Now by applying pythagoras theorm,
l² = r² + h²
Or, 28² = r² + 21²
Or, 28² – 21² = r²
Or, r = √343
Or, r = 18.52
Now, we know that,
Volume of cone = (1/3)πr²h
= 1/3 × 22/7 × 18.52² × 21
= 7545.78 cm³
Ques:7) Calculate the surface area of a sphere whose volume is 4851 cm³ (Marks-2).
Solution:
Given,
Volume of the sphere = 4851 cm³
Now, we know that,
Volume of sphere = (4/3)πr³
4851 cm³ = (4/3)πr³
r³ = 4851×(3/4)×(7/22)
r = 10.5
Now we know that,
Surface area of sphere = 4πr²
= 4× (22/7)× 10.5²
= 1385.44 cm²
Ques:8) The circumference of the base of a cylinder vessel is 132 cm and its height is 25 cm. How many litres of water can it hold?(Marks-3)
Solution:
Given,
Circumerence of base of cylinder =132 cm
Height of the cylinder = 25cm
Now, we know that,
Circumerence of base of cylinder = 2πr
Also,
2πr = 132
r = 132/2π
r = 21 cm
Now, Volume of cylinder = πr²h
= π ×21×21×25
= 34650 cm³
Volume of cylindrical vessel in litres =34650/1000
=34.65 litres
Ques:9) Find the number of spherical lead shots each 2.1 cm in radius that can be obtained from a cuboidal solid lead with dimensions 66cm × 42cm × 21cm.(Marks-3)
Solution:
Given,
Lenth of cuboidal solid lead (l) = 66 cm
Breadth of cuboidal solid lead (b) = 42 cm
Heightof cuboidal solid lead (h) = 21 cm
Radius of spherical lead shots (r)= 2.1 cm
Now,
Let the ‘n’ be the no. of Spherical lead shots formed by cuboidal solid lead.
Therefore,
(Volume of cuboidal solid) =(n×Volume of each lead shots)
l×b×h = n × (4/3)× π × r³
66×42×21 = n × (4/3)× π × 2.1³1
n = 1500
Therefore,No. of Spherical lead shots formed by cuboidal solid lead. are 1500.
Ques:10) A village has a population of 4000, required 150 litre of water per head per day. It has a tank measuring 20m × 15m × 6m. For how many days will water of this tank last?
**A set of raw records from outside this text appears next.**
-- DCH_H_CLOCK_LOSS, 07_disk_data_channel.md Table 07.15, R274
def A.dchHClockLoss (n : Nat) (i : Nat) : Nat := 0x712C + n * 0x400 + i * 0x40
def F.dchHClockLossCount (n : Nat) (i : Nat) : Field := ⟨0x712C + n * 0x400 + i * 0x40, 0, 32⟩

-- DCH_H_WRITE_CUT, 07_disk_data_channel.md Table 07.15, R274
def A.dchHWriteCut (n : Nat) (i : Nat) : Nat := 0x7130 + n * 0x400 + i * 0x40
def F.dchHWriteCutCount (n : Nat) (i : Nat) : Field := ⟨0x7130 + n * 0x400 + i * 0x40, 0, 32⟩

-- DCH_H_MAX_STEP, 07_disk_data_channel.md Table 07.15, R274
def A.dchHMaxStep (n : Nat) (i : Nat) : Nat := 0x7134 + n * 0x400 + i * 0x40
def F.dchHMaxStepStep (n : Nat) (i : Nat) : Field := ⟨0x7134 + n * 0x400 + i * 0x40, 0, 4⟩

-- SRV_CTRL, 08_servo_and_control_engine.md Table 08.17, R313
def A.srvCtrl : Nat := 0x8000
def F.srvCtrlLock : Field := ⟨0x8000, 31, 1⟩
def F.srvCtrlCheck : Field := ⟨0x8000, 2, 1⟩
def F.srvCtrlClearFlags : Field := ⟨0x8000, 1, 1⟩

-- SRV_STATUS, 08_servo_and_control_engine.md Table 08.17, R313
def A.srvStatus : Nat := 0x8004
def F.srvStatusReject : Field := ⟨0x8004, 24, 8⟩
def F.srvStatusTableValid : Field := ⟨0x8004, 23, 1⟩
def F.srvStatusRroMissing : Field := ⟨0x8004, 22, 1⟩
def F.srvStatusWriteRefused : Field := ⟨0x8004, 21, 1⟩
def F.srvStatusCmdDropped : Field := ⟨0x8004, 20, 1⟩
def F.srvStatusSpinState : Field := ⟨0x8004, 16, 4⟩
def F.srvStatusAct1State : Field := ⟨0x8004, 4, 4⟩
def F.srvStatusAct0State : Field := ⟨0x8004, 0, 4⟩

-- SRV_SPIN, 08_servo_and_control_engine.md Table 08.17, R313
def A.srvSpin : Nat := 0x8008
def F.srvSpinStart : Field := ⟨0x8008, 31, 1⟩
def F.srvSpinStop : Field := ⟨0x8008, 30, 1⟩
def F.srvSpinTargetRpm : Field := ⟨0x8008, 0, 14⟩

-- SRV_SPEED, 08_servo_and_control_engine.md Table 08.17, R313
def A.srvSpeed : Nat := 0x800C
def F.srvSpeedRpm : Field := ⟨0x800C, 0, 14⟩

-- SRV_ACT_CMD, 08_servo_and_control_engine.md Table 08.17, R313
def A.srvActCmd (n : Nat) : Nat := 0x8010 + n * 4
def F.srvActCmdOp (n : Nat) : Field := ⟨0x8010 + n * 4, 28, 4⟩
def F.srvActCmdHead (n : Nat) : Field := ⟨0x8010 + n * 4, 24, 4⟩
def F.srvActCmdTrack (n : Nat) : Field := ⟨0x8010 + n * 4, 0, 24⟩

-- SRV_ACT_STATUS, 08_servo_and_control_engine.md Table 08.17, R313
def A.srvActStatus (n : Nat) : Nat := 0x8018 + n * 4
def F.srvActStatusState (n : Nat) : Field := ⟨0x8018 + n * 4, 28, 4⟩
def F.srvActStatusBusy (n : Nat) : Field := ⟨0x8018 + n * 4, 27, 1⟩
def F.srvActStatusOnTrack (n : Nat) : Field := ⟨0x8018 + n * 4, 26, 1⟩
def F.srvActStatusWriteSafe (n : Nat) : Field := ⟨0x8018 + n * 4, 25, 1⟩
def F.srvActStatusTrack (n : Nat) : Field := ⟨0x8018 + n * 4, 0, 24⟩

-- SRV_OFFSET, 08_servo_and_control_engine.md Table 08.17, R313
def A.srvOffset (n : Nat) : Nat := 0x8020 + n * 4
def F.srvOffsetOffset (n : Nat) : Field := ⟨0x8020 + n * 4, 0, 16⟩

-- SRV_WINDOW, 08_servo_and_control_engine.md Table 08.17, R313
def A.srvWindow : Nat := 0x8028
def F.srvWindowWriteWindow : Field := ⟨0x8028, 16, 16⟩
def F.srvWindowReadWindow : Field := ⟨0x8028, 0, 16⟩

-- SRV_SETTLE, 08_servo_and_control_engine.md Table 08.17, R313
def A.srvSettle : Nat := 0x802C
def F.srvSettleWriteCount : Field := ⟨0x802C, 8, 8⟩
def F.srvSettleReadCount : Field := ⟨0x802C, 0, 8⟩

-- SRV_PWR_BUDGET, 08_servo_and_control_engine.md Table 08.17, R313
def A.srvPwrBudget : Nat := 0x8030
def F.srvPwrBudgetBudget : Field := ⟨0x8030, 0, 16⟩

-- SRV_HEATER, 08_servo_and_control_engine.md Table 08.17, R313
def A.srvHeater (n : Nat) : Nat := 0x8034 + n * 4
def F.srvHeaterWriteTarget (n : Nat) : Field := ⟨0x8034 + n * 4, 16, 16⟩
def F.srvHeaterReadTarget (n : Nat) : Field := ⟨0x8034 + n * 4, 0, 16⟩

-- SRV_HEATER_STEP, 08_servo_and_control_engine.md Table 08.17, R313
def A.srvHeaterStep : Nat := 0x803C
def F.srvHeaterStepStep : Field := ⟨0x803C, 0, 16⟩

-- SRV_LOOP_SEL, 08_servo_and_control_engine.md Table 08.17, R313
def A.srvLoopSel : Nat := 0x8040
def F.srvLoopSelLoop : Field := ⟨0x8040, 0, 6⟩

-- SRV_LOOP_FLAGS, 08_servo_and_control_engine.md Table 08.17, R313
def A.srvLoopFlags : Nat := 0x8044
def F.srvLoopFlagsFlags : Field := ⟨0x8044, 0, 8⟩

-- SRV_LOOP_VAL, 08_servo_and_control_engine.md Table 08.17, R313
def A.srvLoopVal : Nat := 0x8048
def F.srvLoopValError : Field := ⟨0x8048, 16, 16⟩
def F.srvLoopValOutput : Field := ⟨0x8048, 0, 16⟩

-- SRV_FLAG_SUM_LO, 08_servo_and_control_engine.md Table 08.17, R313
def A.srvFlagSumLo : Nat := 0x8050
def F.srvFlagSumLoAny : Field := ⟨0x8050, 0, 32⟩

-- SRV_FLAG_SUM_HI, 08_servo_and_control_engine.md Table 08.17, R313
def A.srvFlagSumHi : Nat := 0x8054
def F.srvFlagSumHiAny : Field := ⟨0x8054, 0, 16⟩

-- SRV_TUNE_CTRL, 08_servo_and_control_engine.md Table 08.17, R313
def A.srvTuneCtrl : Nat := 0x8060
def F.srvTuneCtrlStart : Field := ⟨0x8060, 31, 1⟩
def F.srvTuneCtrlAbort : Field := ⟨0x8060, 30, 1⟩
def F.srvTuneCtrlRule : Field := ⟨0x8060, 27, 3⟩
def F.srvTuneCtrlH : Field := ⟨0x8060, 6, 16⟩
def F.srvTuneCtrlLoop : Field := ⟨0x8060, 0, 6⟩

-- SRV_TUNE_CFG, 08_servo_and_control_engine.md Table 08.17, R313
def A.srvTuneCfg : Nat := 0x8064
def F.srvTuneCfgHyst : Field := ⟨0x8064, 16, 16⟩
def F.srvTuneCfgAbortLimit : Field := ⟨0x8064, 0, 16⟩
What value is being showm if all measures are being taken to avoid the wastage of water by overflowing of tank.(Marks-4)
Solution:
Given,
Total population in the village = 4000
Water required per head per day = 150 l
Also, Length of the water tank= 20m
Breadth of the water tank = 15 m
Height of the water tank = 6 m
Now,
Total volume of water required by village
=Total population ×water reqd.(per head)
= 4000×150
= 600000 litre
Also, we know that,
Volume of the tank = L×B×H
= 20×15×6 m³
= 1800 m³
= 1800×1000 litres
= 1800000
Now,
Number of days water will last in the tank=
= Vol. Of tank /reqd. water per day
= 1800000/600000
= 3 days.
Therefore, water will last for 3 days.
Ques:11) The diameter of a roller is 84 cm and it length is 120 cm. It takes 500 complete revolutions to move once over to level a playground. Find the area of playground in meter square. Find the cost of leveling it at the rate ₹ 7.50 per square meter.(Marks-4)
Solution:
Given,
Diameter Of roller (d) = 84 cm= 0.84 m
Radius of roller(r)= 84/2=42 cm= 0.42m
Length of roller (h) = 120 = 1.20m
No. Of revolutions of roller to level the ground = 500
Now, we know that,
C.S.A of the roller = 2πrh
= 2 × 22/7 × 0.42 × 1.20
= 3.165 m²
Total area of the playground = 3.165×500
= 1582.56 m²
Now, cost of levelling the playground at the rate of ₹7.50/m² = ₹ 7.50 × 1582.56 m²
= ₹ 11869.20
Ques:12) A farmer wants to dig a well either in the form of cuboidal shape of 1.5m × 1.5m × 7m or in the cylindrical shape of radius 75 cm and height 7 m. The rate of digging a well is ₹ 75/m³. The farmer decided to dig cylindrical form of well.(Use π= 22/7)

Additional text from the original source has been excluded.